Task requirements | The expected output is every entry below, exact in every character.

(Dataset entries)
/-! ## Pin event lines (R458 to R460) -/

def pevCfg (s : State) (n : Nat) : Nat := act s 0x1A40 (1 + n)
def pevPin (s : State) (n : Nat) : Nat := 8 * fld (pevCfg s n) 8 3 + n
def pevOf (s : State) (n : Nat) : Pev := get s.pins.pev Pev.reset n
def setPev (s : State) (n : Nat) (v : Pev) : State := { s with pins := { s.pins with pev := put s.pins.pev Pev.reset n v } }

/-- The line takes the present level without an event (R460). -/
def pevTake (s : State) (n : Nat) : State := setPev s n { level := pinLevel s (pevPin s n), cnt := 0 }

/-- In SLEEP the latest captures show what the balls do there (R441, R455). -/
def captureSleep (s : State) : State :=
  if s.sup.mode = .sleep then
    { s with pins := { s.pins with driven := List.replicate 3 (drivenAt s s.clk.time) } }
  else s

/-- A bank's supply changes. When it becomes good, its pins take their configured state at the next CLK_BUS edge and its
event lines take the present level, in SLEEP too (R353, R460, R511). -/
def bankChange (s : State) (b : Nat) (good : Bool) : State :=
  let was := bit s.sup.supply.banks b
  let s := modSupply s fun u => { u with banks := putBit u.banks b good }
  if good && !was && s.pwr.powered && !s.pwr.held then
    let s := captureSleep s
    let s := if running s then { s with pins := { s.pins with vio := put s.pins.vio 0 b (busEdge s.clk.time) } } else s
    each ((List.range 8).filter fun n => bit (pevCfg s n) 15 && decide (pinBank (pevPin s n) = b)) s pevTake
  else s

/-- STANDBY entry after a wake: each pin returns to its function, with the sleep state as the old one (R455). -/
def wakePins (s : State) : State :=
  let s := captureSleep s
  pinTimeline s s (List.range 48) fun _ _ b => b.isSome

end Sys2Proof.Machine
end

Exercise response |
/-! ## Pin event lines (R458 to R460) -/

def pevCfg (s : State) (n : Nat) : Nat := act s 0x1A40 (1 + n)
def pevPin (s : State) (n : Nat) : Nat := 8 * fld (pevCfg s n) 8 3 + n
def pevOf (s : State) (n : Nat) : Pev := get s.pins.pev Pev.reset n
def setPev (s : State) (n : Nat) (v : Pev) : State := { s with pins := { s.pins with pev := put s.pins.pev Pev.reset n v } }

/-- The line takes the present level without an event (R460). -/
def pevTake (s : State) (n : Nat) : State := setPev s n { level := pinLevel s (pevPin s n), cnt := 0 }

/-- In SLEEP the latest captures show what the balls do there (R441, R455). -/
def captureSleep (s : State) : State :=
  if s.sup.mode = .sleep then
    { s with pins := { s.pins with driven := List.replicate 3 (drivenAt s s.clk.time) } }
  else s

/-- A bank's supply changes. When it becomes good, its pins take their configured state at the next CLK_BUS edge and its
event lines take the present level, in SLEEP too (R353, R460, R511). -/
def bankChange (s : State) (b : Nat) (good : Bool) : State :=
  let was := bit s.sup.supply.banks b
  let s := modSupply s fun u => { u with banks := putBit u.banks b good }
  if good && !was && s.pwr.powered && !s.pwr.held then
    let s := captureSleep s
    let s := if running s then { s with pins := { s.pins with vio := put s.pins.vio 0 b (busEdge s.clk.time) } } else s
    each ((List.range 8).filter fun n => bit (pevCfg s n) 15 && decide (pinBank (pevPin s n) = b)) s pevTake
  else s

/-- STANDBY entry after a wake: each pin returns to its function, with the sleep state as the old one (R455). -/
def wakePins (s : State) : State :=
  let s := captureSleep s
  pinTimeline s s (List.range 48) fun _ _ b => b.isSome

end Sys2Proof.Machine
end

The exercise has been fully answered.